Reporters Committee for Freedom of the Press, a journalism advocacy group, condemned the Trump administration’s “intrusions into the independence of the press”

Washington Post Building on on June 5, 2024 in Washington, DC.
Washington Post Building on on June 5, 2024 in Washington, DC. (Credit: Andrew Harnik/Getty Images)

The Reporters Committee for Freedom of the Press on Wednesday filed a motion in a federal court in Virginia seeking to unseal the warrant related to the FBI’s search of Washington Post reporter Hannah Natanson’s home, demanding to know more about “a search with dramatic implications for a free press and the constitutional rights of journalists.”
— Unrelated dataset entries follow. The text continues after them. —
-- ==== Sys2Proof/Tests/Slice0.lean ====
section
/-! SUPPORT. Tests of the model on words and vectors written out from the spec (30_encoding.md, 95_test_vectors.md), and for every
statement with hypotheses a concrete state that meets them. Every expected value is the spec's. -/

namespace Sys2Proof.Tests

open Sys2Proof Sys2Proof.Machine

/-! ### The encoding: RES, A and OP written out bit by bit (R80, R81) -/

theorem test_word_preprocess_counts :
    decode (0b000000000000000000000000000#27 ++ 0b0#1 ++ 0b0001#4) = .ok (.preprocess .counts) := by decide
theorem test_word_preprocess_tree :
    decode (0b000000000000000000000000000#27 ++ 0b1#1 ++ 0b0001#4) = .ok (.preprocess .tree) := by decide
theorem test_word_compress :
    decode (0b000000000000000000000000000#27 ++ 0b0#1 ++ 0b0010#4) = .ok (.compress false) := by decide
theorem test_word_compress_force :
    decode (0b000000000000000000000000000#27 ++ 0b1#1 ++ 0b0010#4) = .ok (.compress true) := by decide
theorem test_word_decompress :
    decode (0b000000000000000000000000000#27 ++ 0b0#1 ++ 0b0011#4) = .ok (.decompress false) := by decide

/-- R83: OP = 0, OP = 4, OP = 3 with A = 1, and the lowest and the highest reserved bit. -/
theorem test_word_illegal :
    decode 0x00 = .error .reservedOp ∧ decode 0x04 = .error .reservedOp ∧ decode 0x0F = .error .reservedOp ∧
    decode 0x13 = .error .argumentNotZero ∧ decode 0x21 = .error .reservedBits ∧
    decode 0x80000001 = .error .reservedBits := by decide

/-- What the host asks of the decoder and the step. -/
theorem test_table_word : decodeTableWord 32 0x11 = some (.preprocess .tree) ∧ decodeTableWord 32 0x12 = some (.compress true) ∧
    decodeTableWord 32 3 = some (.decompress false) ∧ decodeTableWord 32 0x13 = none := by decide

/-! ### WellFormed: the one ill-formed term is refused -/

theorem test_wellformed_refuses : Instr.wellFormed (.decompress true) = false := by decide
theorem test_wellformed_accepts : Instr.wellFormed (.decompress false) = true := by decide

/-! ### Small states -/

/-- Parameters for tests; the values are no spec's (R6 leaves them open). -/
def params : Params := { MAGIC_NUMBER := 0x4D414749, SEL_COUNTS := 0xC0000001, SEL_TREE := 0x7EE00002, CORE_BASE := 0x4000 }

/-- The block after reset with those parameters and the stream st presented. -/
def presented (st : Machine.Stream) : State := { State.reset with params := params, inNext := st }

/-- The same with the plan of the counts F. -/
def planned (fmt : HeaderFormat) (F : FreqTable) (st : Machine.Stream) : State :=
  { presented st with plan := planOf fmt F (BitVec.ofNat 64 (total F)) }

/-- The same with a command at position p. -/
def running (p : Pos) (st : Machine.Stream) : State := { presented Stream.unsupplied with phase := .busy p, inCur := st }

/-- "aaab" (EX1). -/
def aaab : List Byte := [0x61, 0x61, 0x61, 0x62]

/-- The stream of CP1: magic, selector, T = 32, S, DATA and EOF_CODE. -/
def aaabStream : List Byte := [0x4D, 0x41, 0x47, 0x49, 0x7E, 0xE0, 0x00, 0x02, 0x00, 0x00, 0x00, 0x20, 0x26, 0x2C, 0x02, 0x61, 0xE2]

/-- The tree of TB1. -/
def aaabTree : Tree := .node (.node (.leaf 0x62 1) (.leaf pseudoEof 1) 2) (.leaf 0x61 3) 5

theorem presented_inv (st : Machine.Stream) : (presented st).Inv where
  params := by show params.SEL_COUNTS ≠ params.SEL_TREE; decide
  status := { exclusive := fun _ => rfl, err := rfl, produced := Nat.zero_le _, running := fun _ => ⟨rfl, rfl⟩ }
  ports := { acc := by show 0 < 8; decide, nout := rfl, br := by show 0 < 8; decide }
  plan := fun h => by simp [presented, State.reset, Plan.reset] at h
  pos := fun p h => by simp [presented, State.reset] at h

/-- The premise Ready of the command statements holds for every stream. -/
theorem presented_ready (st : Machine.Stream) : Ready (presented st) st :=
  { inv := presented_inv st, idle := rfl, alone := rfl, stream := rfl }

theorem planned_inv (fmt : HeaderFormat) (F : FreqTable) (st : Machine.Stream) : (planned fmt F st).Inv where
  params := (presented_inv st).params
  status := { exclusive := fun _ => rfl, err := rfl, produced := Nat.zero_le _, running := fun _ => ⟨rfl, rfl⟩ }
  ports := { acc := by show 0 < 8; decide, nout := rfl, br := by show 0 < 8; decide }
  plan := fun _ => rfl
  pos := fun p h => by simp [planned, presented, State.reset] at h
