-- ==== Sys2Proof/Machine/Operands.lean ====
section
/-! DEFINITION. What the operands of the commands stand for: the baud divisor (40_configuration.md R131
to R133), the field encodings (R141 to R147), the split of a 9-bit word (41_transmit.md R173) and the
composition of the result words (30_encoding.md R113). -/

namespace Sys2Proof.Machine

/-- The oversampling divisor (R131). -/
def oversampling (mode : BitVec 4) : Nat := if mode = 2 then 8 else 16

/-- The baud divisor in unbounded integers; `/` is the floor division of naturals (R132). -/
def baudDivisor (clock os baud : Nat) : Int := ((clock / os / baud : Nat) : Int) - 1

/-- The value written to the baud register (R133). -/
def ubrrValue (div : Int) : BitVec Config.ubrrBits :=
  if 0 ≤ div ∧ div < 2 ^ Config.ubrrBits then BitVec.ofNat _ div.toNat else Config.ubrrOverflow div

/-- `(UMSEL, U2X)` (R141). -/
def modeBits (mode : BitVec 4) : Bit × Bit :=
  match mode.toNat with
  | 0 => (true, false)
  | 1 => (false, false)
  | 2 => (false, true)
  | _ => (false, false)

/-- `(TXEN, RXEN)` (R142). -/
def duplexBits (duplex : BitVec 4) : Bit × Bit :=
  match duplex.toNat with
  | 0 => (true, false)
  | 1 => (false, true)
  | 2 => (true, true)
  | _ => (true, false)

/-- `(UCSZ2, UCSZ1:UCSZ0)` (R143). -/
def sizeBits (size : BitVec 4) : Bit × BitVec 2 :=
  match size.toNat with
  | 0 => (false, 0b00)
  | 1 => (false, 0b01)
  | 2 => (false, 0b10)
  | 3 => (false, 0b11)
  | 4 => (true, 0b11)
  | _ => (false, 0b11)

/-- `UPM1:UPM0` (R144). -/
def parityBits (parity : BitVec 4) : BitVec 2 :=
  match parity.toNat with
  | 0 => 0b00
  | 1 => 0b10
  | 2 => 0b11
  | _ => 0b00

/-- `USBS` (R145). -/
def stopBit (stop : BitVec 4) : Bit :=
  match stop.toNat with
  | 0 => false
  | 1 => true
  | _ => false

/-- `UCPOL` (R146). -/
def polBit (pol : BitVec 4) : Bit :=
  match pol.toNat with
  | 0 => true
  | 1 => false
  | _ => false

/-- `(RXCIE, TXCIE, UDRIE)` (R147). -/
def irqBits (irq : BitVec 4) : Bit × Bit × Bit :=
  match irq.toNat with
  | 0 => (false, false, false)
  | 1 => (true, false, false)
  | 2 => (false, true, false)
  | 3 => (false, false, true)
  | _ => (false, false, false)

/-- The ninth bit of TX_WORD9's operand; bits 15:9 are ignored (41_transmit.md R173). -/
def ninthBit (word : BitVec 16) : Bit := word.getLsbD 8

/-- The byte of TX_WORD9's operand (41_transmit.md R173). -/
def lowByte (word : BitVec 16) : Byte := word.extractLsb' 0 8

/-- What TX_WORD9 writes to TXB8, under each reading of `tx9_update` (00_scope.md R13). -/
def nextTxb8 (update : Tx9Update) (old b8 : Bit) : Bit :=
  match update with
  | .assign => b8
  | .orOnly => old || b8

/-- `{b8, d}`, a 9-bit value with the ninth bit above the byte (20_memory.md R75). -/
def nineBits (b8 : Bit) (d : Byte) : BitVec 9 := BitVec.ofBool b8 ++ d

/-- RX_BYTE's result word (30_encoding.md R113). -/
def byteResult (d : Byte) : ResultWord := d.setWidth 16

/-- RX_WORD9's result word: bits 15:9 are 0 (42_receive.md R188). -/
def wordResult (b8 : Bit) (d : Byte) : ResultWord := (nineBits b8 d).setWidth 16

/-- RX_CHECKED's result word: the detection code in bits 9:8 (30_encoding.md R113). -/
def checkedResult (code : BitVec 2) (d : Byte) : ResultWord := (0 : BitVec 6) ++ code ++ d

end Sys2Proof.Machine
end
The group’s motion asked the U.S. District Court in the Eastern District of Virginia to order the records unsealed, arguing that the Trump administration “cannot justify wholesale secrecy here, where the public’s ability to understand a search with serious consequences for a free press is at stake.”

The U.S. Attorney’s Office for the Eastern District of Virginia did not respond to an immediate request for comment.

The filing came hours after FBI agents searched Natanson’s Alexandria, Virginia, home and seized multiple devices, including a Post-issued laptop, as part of an investigation into a government contractor accused of illegally accessing and retaining classified government documents. Attorney General Pam Bondi and FBI Director Kash Patel have said Natanson had been communicating with the contractor.

But the court records related to Aurelio Perez-Lugones, the contractor who federal officials arrested last week, “make no reference to Natanson or to the Washington Post,” the group’s attorneys wrote.

If the Attorney General can describe the justification for searching a reporter’s home on social media,” they continued, ““it is difficult to see what harm could result from unsealing the justification that the Justice Department offered to this Court. The Search Warrant Materials should be unsealed.”

The committee’s president Bruce D. Brown said on Wednesday that the search marked one of “the most invasive investigative steps law enforcement can take,” as it requires agents to adhere to certain policy restrictions before they enter a reporter’s home.

“While we won’t know the government’s arguments about overcoming these very steep hurdles until the affidavit is made public, this is a tremendous escalation in the administration’s intrusions into the independence of the press,” Brown said.

The Post’s executive editor Matt Murray called the search “deeply concerning” in a memo to staff on Wednesday and said it raised “profound questions and concern around the constitutional protections for our work.”

“The Washington Post has a long history of zealous support for robust press freedoms,” he wrote. “The entire institution stands by those freedoms and our work.”